Extract from the entries below, exactly as given, only the lines from the line containing "(r.1, lsRead s" to the line containing "def markedOffs (bad", both lines included.

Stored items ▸
....
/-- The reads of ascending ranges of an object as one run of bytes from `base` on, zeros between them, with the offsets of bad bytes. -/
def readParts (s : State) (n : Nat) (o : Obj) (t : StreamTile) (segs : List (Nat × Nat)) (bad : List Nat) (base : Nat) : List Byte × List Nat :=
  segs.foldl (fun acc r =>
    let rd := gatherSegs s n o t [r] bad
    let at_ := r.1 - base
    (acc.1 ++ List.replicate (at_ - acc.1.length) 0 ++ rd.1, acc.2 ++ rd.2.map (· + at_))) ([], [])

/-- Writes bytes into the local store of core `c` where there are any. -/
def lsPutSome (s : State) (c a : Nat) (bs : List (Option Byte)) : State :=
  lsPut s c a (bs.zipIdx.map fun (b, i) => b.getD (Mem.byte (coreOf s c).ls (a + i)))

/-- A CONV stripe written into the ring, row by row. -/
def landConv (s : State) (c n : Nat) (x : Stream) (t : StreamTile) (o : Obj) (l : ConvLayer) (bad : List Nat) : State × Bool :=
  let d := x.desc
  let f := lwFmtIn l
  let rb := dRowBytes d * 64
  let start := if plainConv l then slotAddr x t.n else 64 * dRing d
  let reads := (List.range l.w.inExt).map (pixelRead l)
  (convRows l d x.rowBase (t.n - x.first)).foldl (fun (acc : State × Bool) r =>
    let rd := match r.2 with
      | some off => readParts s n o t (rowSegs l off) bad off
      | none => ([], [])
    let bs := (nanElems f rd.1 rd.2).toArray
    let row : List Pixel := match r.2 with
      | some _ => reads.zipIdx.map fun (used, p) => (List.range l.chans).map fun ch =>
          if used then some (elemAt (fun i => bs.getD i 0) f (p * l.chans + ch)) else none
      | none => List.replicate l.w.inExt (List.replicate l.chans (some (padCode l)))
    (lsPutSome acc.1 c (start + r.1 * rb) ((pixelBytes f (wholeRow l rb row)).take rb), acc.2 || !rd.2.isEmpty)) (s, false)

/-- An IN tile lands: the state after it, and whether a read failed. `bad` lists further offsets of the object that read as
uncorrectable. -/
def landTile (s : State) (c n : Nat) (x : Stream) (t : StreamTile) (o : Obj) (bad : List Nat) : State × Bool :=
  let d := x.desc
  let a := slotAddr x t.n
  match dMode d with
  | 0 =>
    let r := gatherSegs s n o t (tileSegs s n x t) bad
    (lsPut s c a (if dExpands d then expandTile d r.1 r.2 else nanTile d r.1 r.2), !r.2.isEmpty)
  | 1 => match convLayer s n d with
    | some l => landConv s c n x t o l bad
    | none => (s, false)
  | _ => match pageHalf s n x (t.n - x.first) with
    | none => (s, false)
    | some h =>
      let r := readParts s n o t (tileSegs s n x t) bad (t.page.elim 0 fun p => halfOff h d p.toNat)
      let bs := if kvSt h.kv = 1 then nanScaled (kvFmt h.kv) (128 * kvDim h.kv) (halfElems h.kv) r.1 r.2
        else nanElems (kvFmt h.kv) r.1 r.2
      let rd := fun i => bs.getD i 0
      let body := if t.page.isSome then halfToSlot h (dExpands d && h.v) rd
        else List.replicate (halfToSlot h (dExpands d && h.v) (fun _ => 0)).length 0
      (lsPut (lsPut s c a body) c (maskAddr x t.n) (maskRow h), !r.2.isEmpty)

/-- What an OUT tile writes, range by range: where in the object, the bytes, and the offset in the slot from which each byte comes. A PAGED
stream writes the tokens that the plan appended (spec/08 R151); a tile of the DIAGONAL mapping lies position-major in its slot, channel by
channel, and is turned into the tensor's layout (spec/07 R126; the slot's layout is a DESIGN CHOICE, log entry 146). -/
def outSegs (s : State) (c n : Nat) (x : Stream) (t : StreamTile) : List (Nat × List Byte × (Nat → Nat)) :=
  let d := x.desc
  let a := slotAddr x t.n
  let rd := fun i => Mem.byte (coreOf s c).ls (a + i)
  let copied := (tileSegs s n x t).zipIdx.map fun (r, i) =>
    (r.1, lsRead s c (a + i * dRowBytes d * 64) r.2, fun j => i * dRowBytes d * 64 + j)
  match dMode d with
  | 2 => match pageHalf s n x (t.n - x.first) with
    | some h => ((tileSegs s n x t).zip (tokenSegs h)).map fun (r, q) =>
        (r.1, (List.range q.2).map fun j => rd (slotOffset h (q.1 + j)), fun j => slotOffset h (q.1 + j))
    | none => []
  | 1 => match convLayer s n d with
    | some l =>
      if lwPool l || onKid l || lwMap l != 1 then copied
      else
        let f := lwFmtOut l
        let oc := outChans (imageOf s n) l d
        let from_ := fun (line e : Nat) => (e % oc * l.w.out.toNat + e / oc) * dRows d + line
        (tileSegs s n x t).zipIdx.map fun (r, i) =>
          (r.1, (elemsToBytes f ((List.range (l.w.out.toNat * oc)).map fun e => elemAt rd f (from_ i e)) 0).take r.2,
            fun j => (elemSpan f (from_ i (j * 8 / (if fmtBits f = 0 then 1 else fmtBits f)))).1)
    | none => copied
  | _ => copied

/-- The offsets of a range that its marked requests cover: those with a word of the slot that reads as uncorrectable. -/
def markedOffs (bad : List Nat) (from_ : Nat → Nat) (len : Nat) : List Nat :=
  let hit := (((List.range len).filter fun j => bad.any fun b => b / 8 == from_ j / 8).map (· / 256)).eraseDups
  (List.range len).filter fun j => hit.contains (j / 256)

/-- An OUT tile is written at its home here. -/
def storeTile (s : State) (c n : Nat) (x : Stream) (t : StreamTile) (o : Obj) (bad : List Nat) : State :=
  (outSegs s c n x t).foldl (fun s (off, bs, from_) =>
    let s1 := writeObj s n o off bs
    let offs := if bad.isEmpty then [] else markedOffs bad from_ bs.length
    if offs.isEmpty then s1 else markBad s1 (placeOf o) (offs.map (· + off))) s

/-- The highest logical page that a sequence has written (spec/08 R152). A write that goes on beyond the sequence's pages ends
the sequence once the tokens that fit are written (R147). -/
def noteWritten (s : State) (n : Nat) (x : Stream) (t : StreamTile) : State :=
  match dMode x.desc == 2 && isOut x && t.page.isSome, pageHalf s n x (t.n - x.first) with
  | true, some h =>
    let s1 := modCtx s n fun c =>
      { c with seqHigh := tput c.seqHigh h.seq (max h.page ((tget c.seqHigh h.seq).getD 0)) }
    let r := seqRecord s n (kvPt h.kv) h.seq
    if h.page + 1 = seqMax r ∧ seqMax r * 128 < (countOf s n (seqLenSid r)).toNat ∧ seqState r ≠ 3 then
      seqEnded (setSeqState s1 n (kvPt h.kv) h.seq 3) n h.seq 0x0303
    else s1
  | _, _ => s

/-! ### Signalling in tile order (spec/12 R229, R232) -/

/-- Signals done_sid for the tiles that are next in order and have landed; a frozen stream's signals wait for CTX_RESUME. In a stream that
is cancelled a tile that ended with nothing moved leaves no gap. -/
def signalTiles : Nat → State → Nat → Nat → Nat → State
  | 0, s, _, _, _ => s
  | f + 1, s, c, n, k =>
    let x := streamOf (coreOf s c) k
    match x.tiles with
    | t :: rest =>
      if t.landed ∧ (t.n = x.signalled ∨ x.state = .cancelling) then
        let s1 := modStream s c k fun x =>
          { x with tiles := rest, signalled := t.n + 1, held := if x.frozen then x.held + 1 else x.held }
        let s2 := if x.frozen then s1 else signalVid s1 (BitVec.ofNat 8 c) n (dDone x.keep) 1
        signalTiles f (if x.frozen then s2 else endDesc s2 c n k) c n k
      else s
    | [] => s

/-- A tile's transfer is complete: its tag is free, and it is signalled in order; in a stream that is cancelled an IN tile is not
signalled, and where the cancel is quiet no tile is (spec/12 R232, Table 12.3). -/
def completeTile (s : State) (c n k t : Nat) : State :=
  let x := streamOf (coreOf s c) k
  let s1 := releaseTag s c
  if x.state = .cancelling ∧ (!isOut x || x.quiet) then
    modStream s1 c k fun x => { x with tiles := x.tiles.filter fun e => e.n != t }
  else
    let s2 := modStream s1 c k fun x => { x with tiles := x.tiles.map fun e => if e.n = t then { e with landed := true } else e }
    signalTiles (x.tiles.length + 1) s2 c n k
....
ANSWER SPACE ▸
    (r.1, lsRead s c (a + i * dRowBytes d * 64) r.2, fun j => i * dRowBytes d * 64 + j)
  match dMode d with
  | 2 => match pageHalf s n x (t.n - x.first) with
    | some h => ((tileSegs s n x t).zip (tokenSegs h)).map fun (r, q) =>
        (r.1, (List.range q.2).map fun j => rd (slotOffset h (q.1 + j)), fun j => slotOffset h (q.1 + j))
    | none => []
  | 1 => match convLayer s n d with
    | some l =>
      if lwPool l || onKid l || lwMap l != 1 then copied
      else
        let f := lwFmtOut l
        let oc := outChans (imageOf s n) l d
        let from_ := fun (line e : Nat) => (e % oc * l.w.out.toNat + e / oc) * dRows d + line
        (tileSegs s n x t).zipIdx.map fun (r, i) =>
          (r.1, (elemsToBytes f ((List.range (l.w.out.toNat * oc)).map fun e => elemAt rd f (from_ i e)) 0).take r.2,
            fun j => (elemSpan f (from_ i (j * 8 / (if fmtBits f = 0 then 1 else fmtBits f)))).1)
    | none => copied
  | _ => copied

/-- The offsets of a range that its marked requests cover: those with a word of the slot that reads as uncorrectable. -/
def markedOffs (bad : List Nat) (from_ : Nat → Nat) (len : Nat) : List Nat :=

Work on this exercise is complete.